■ Exercise aim
After finding the line containing "let unary := fun" below, please output that line and each following one through the line containing "(.fsub, finFloat fn", exactly as written.

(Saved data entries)
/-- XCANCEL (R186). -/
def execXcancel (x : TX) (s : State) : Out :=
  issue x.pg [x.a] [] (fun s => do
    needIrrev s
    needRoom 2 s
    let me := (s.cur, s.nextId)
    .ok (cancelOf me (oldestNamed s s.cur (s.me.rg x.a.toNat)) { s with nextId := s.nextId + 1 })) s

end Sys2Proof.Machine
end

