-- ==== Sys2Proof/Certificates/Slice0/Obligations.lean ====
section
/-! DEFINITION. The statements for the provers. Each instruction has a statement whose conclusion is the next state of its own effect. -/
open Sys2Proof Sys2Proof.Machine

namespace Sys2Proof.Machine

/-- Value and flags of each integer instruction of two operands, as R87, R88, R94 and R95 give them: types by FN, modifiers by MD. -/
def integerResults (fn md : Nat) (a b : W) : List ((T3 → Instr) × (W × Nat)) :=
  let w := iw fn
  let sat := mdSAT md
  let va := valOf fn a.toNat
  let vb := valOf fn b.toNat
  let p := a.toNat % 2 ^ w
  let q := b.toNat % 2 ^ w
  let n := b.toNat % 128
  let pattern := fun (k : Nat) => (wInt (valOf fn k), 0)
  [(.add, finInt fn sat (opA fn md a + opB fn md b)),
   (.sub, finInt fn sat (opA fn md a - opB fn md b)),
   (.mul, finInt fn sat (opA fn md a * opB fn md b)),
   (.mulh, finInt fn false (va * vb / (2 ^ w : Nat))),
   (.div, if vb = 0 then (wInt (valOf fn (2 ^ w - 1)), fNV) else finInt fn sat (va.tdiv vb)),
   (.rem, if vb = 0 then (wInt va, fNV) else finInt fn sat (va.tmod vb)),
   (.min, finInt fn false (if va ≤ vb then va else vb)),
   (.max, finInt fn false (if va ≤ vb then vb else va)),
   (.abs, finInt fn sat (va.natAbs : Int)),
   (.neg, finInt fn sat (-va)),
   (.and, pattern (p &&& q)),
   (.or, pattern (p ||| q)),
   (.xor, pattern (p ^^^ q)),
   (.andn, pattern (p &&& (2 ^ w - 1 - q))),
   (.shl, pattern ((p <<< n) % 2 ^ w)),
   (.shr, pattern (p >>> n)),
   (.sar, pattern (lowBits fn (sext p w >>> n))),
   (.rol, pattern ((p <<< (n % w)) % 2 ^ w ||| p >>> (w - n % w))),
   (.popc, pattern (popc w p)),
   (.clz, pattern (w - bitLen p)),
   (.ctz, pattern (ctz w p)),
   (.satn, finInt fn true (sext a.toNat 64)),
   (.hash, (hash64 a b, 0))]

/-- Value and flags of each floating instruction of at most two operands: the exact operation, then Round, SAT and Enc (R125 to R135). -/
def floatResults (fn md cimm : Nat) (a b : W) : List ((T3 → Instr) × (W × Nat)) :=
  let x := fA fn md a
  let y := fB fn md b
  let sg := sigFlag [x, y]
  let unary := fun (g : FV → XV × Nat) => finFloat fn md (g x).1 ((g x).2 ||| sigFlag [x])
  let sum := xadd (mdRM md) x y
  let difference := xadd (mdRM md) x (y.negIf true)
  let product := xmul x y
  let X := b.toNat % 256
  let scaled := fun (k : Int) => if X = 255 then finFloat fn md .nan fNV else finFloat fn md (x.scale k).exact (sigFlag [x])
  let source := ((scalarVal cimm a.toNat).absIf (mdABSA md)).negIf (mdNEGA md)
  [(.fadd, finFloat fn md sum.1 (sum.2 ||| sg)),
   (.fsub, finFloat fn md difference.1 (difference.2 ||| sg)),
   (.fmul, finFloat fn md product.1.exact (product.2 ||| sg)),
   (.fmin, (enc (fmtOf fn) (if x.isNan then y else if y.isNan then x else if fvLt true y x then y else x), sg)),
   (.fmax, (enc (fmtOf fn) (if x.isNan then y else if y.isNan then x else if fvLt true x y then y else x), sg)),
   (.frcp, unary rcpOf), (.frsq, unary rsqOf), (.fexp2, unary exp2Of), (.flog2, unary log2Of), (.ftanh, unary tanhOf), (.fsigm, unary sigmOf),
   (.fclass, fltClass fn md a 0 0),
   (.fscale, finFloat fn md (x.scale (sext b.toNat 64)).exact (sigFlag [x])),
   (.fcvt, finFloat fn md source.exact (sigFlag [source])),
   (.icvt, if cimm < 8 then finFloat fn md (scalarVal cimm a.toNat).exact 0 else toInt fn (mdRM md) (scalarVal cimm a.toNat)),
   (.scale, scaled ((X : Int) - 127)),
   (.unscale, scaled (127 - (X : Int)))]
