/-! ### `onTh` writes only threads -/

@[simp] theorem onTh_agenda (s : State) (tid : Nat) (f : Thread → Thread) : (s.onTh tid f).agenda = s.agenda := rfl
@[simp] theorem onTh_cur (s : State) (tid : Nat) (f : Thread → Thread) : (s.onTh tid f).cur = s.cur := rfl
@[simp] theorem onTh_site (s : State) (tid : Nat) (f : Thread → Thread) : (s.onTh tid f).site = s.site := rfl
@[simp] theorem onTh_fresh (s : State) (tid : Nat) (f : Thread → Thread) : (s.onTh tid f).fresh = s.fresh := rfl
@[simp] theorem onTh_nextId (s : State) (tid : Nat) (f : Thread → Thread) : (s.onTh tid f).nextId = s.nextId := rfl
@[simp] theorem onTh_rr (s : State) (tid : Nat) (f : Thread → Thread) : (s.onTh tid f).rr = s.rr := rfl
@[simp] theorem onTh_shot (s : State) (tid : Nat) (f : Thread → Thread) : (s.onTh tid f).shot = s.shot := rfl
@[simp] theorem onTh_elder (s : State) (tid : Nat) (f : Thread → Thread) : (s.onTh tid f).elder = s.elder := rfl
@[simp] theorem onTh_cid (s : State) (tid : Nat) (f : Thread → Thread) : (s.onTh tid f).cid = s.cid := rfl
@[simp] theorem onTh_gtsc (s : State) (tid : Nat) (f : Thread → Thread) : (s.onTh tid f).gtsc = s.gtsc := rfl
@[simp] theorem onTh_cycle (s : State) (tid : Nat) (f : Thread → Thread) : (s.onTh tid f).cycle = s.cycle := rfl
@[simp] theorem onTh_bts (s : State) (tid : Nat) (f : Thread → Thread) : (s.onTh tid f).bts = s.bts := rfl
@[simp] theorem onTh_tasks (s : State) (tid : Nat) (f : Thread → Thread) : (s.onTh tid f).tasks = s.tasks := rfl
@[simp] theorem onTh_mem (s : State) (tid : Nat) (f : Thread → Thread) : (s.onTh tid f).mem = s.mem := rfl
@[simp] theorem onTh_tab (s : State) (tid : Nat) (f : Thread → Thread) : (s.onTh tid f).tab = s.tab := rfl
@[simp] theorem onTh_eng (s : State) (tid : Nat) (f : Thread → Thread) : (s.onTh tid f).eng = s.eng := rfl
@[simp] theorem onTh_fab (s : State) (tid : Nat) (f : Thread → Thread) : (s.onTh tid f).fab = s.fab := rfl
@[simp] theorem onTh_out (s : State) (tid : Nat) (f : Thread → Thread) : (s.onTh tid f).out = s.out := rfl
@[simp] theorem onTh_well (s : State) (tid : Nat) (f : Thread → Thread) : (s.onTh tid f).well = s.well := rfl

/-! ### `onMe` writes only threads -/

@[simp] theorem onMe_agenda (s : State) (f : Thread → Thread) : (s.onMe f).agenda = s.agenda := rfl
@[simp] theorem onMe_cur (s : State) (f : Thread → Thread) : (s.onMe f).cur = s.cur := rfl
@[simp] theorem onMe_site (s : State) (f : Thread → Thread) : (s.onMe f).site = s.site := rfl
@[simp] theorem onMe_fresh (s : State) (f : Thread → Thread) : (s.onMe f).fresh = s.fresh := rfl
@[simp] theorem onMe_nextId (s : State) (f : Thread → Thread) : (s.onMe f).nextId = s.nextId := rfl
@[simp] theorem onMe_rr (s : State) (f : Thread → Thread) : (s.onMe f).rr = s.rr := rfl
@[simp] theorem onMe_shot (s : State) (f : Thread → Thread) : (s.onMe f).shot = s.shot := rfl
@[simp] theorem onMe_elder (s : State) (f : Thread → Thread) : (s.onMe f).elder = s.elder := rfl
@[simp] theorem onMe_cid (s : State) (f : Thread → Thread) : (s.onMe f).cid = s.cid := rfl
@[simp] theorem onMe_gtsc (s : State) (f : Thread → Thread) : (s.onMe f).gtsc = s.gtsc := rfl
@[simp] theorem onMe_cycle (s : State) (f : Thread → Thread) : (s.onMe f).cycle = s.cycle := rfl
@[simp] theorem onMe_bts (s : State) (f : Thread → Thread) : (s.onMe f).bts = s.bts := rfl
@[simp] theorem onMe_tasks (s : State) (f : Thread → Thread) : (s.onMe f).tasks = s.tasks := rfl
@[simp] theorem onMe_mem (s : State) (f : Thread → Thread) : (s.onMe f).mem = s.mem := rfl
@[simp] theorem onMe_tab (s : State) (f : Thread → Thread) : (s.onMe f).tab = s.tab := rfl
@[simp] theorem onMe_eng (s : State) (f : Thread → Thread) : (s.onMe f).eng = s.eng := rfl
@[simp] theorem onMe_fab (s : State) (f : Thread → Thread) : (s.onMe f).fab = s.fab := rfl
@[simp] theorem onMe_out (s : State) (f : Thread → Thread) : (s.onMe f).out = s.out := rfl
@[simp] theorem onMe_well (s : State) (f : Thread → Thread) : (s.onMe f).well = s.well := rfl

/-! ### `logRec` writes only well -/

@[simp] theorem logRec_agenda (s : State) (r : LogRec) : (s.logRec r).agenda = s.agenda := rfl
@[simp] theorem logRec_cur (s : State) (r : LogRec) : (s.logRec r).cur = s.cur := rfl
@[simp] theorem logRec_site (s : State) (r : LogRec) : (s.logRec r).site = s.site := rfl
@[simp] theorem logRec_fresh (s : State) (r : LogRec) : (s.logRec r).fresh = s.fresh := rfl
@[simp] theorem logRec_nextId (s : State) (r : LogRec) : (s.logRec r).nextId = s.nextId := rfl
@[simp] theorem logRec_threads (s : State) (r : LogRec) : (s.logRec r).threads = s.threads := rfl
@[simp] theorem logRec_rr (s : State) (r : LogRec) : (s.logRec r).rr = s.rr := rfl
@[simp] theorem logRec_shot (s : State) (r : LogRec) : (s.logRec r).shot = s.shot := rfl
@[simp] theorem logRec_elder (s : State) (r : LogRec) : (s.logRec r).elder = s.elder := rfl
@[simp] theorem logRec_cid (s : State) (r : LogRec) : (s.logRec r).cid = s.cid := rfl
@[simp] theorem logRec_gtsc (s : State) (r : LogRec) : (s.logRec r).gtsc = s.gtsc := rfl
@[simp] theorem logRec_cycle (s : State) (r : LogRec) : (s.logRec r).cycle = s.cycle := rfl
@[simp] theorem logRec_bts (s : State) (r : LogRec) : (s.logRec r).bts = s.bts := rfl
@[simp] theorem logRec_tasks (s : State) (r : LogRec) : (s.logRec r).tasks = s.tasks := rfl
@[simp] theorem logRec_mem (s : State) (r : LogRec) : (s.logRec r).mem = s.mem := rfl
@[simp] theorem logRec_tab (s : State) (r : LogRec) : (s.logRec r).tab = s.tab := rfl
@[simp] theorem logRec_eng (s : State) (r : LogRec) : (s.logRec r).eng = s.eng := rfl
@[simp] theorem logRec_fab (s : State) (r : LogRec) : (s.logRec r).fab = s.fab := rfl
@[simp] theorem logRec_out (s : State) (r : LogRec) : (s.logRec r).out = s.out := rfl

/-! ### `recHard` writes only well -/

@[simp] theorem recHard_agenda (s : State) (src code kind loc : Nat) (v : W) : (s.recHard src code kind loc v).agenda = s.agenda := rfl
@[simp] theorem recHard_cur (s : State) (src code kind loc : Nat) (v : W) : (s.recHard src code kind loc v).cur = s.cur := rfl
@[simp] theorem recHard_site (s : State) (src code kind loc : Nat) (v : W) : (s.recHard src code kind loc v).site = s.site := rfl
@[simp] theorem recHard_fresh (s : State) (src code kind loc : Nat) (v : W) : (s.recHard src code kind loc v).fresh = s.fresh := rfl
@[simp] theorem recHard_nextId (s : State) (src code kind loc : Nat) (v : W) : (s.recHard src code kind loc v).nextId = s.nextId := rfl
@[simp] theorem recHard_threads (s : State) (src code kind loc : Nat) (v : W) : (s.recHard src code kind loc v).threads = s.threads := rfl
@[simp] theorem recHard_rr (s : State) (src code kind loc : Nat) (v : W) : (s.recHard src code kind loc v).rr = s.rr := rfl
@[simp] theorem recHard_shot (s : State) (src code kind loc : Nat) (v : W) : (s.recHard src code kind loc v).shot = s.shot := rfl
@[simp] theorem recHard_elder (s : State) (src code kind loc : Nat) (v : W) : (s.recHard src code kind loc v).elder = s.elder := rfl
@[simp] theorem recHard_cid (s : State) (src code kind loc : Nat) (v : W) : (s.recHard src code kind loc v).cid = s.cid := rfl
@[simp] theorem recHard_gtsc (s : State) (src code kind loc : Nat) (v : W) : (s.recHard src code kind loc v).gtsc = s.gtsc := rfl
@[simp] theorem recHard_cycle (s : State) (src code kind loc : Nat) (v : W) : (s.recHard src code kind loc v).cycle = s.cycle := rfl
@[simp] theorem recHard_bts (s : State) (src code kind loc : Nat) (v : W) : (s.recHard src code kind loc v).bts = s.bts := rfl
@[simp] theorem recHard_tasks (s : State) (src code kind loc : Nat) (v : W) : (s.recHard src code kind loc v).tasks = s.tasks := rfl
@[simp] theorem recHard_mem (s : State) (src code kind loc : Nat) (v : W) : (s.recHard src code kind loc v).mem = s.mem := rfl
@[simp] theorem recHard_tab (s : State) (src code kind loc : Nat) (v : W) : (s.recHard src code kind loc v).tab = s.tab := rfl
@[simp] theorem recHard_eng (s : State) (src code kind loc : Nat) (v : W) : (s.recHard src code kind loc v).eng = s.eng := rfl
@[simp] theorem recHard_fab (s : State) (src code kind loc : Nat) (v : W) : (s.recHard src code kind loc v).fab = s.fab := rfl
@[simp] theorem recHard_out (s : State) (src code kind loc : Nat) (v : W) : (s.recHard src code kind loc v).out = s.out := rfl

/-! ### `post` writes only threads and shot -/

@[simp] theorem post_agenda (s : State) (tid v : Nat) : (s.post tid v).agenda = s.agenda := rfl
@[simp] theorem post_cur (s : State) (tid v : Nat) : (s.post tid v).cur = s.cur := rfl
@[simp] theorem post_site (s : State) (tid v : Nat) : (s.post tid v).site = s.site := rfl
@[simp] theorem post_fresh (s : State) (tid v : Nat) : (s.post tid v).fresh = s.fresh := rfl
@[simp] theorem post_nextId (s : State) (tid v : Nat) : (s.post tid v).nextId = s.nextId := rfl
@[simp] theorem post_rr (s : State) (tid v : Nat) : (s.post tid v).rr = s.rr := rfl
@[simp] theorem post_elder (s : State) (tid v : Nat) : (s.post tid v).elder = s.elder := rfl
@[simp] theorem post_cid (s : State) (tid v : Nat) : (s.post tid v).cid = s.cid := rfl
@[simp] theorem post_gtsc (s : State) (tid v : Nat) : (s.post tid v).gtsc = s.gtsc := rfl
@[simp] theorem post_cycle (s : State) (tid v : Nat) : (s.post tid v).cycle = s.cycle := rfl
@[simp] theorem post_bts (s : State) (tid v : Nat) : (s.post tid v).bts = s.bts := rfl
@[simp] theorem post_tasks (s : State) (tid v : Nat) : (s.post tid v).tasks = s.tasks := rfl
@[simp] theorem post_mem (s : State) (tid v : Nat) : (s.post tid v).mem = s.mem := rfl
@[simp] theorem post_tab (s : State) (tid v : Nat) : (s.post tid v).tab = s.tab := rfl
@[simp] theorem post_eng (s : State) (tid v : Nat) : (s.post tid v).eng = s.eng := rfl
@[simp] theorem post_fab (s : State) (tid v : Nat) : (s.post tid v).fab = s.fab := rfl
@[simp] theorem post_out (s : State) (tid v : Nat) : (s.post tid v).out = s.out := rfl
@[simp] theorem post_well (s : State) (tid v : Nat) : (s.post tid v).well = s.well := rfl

■ Answer box
  let unary := fun (g : FV → XV × Nat) => finFloat fn md (g x).1 ((g x).2 ||| sigFlag [x])
  let sum := xadd (mdRM md) x y
  let difference := xadd (mdRM md) x (y.negIf true)
  let product := xmul x y
  let X := b.toNat % 256
  let scaled := fun (k : Int) => if X = 255 then finFloat fn md .nan fNV else finFloat fn md (x.scale k).exact (sigFlag [x])
  let source := ((scalarVal cimm a.toNat).absIf (mdABSA md)).negIf (mdNEGA md)
  [(.fadd, finFloat fn md sum.1 (sum.2 ||| sg)),
   (.fsub, finFloat fn md difference.1 (difference.2 ||| sg)),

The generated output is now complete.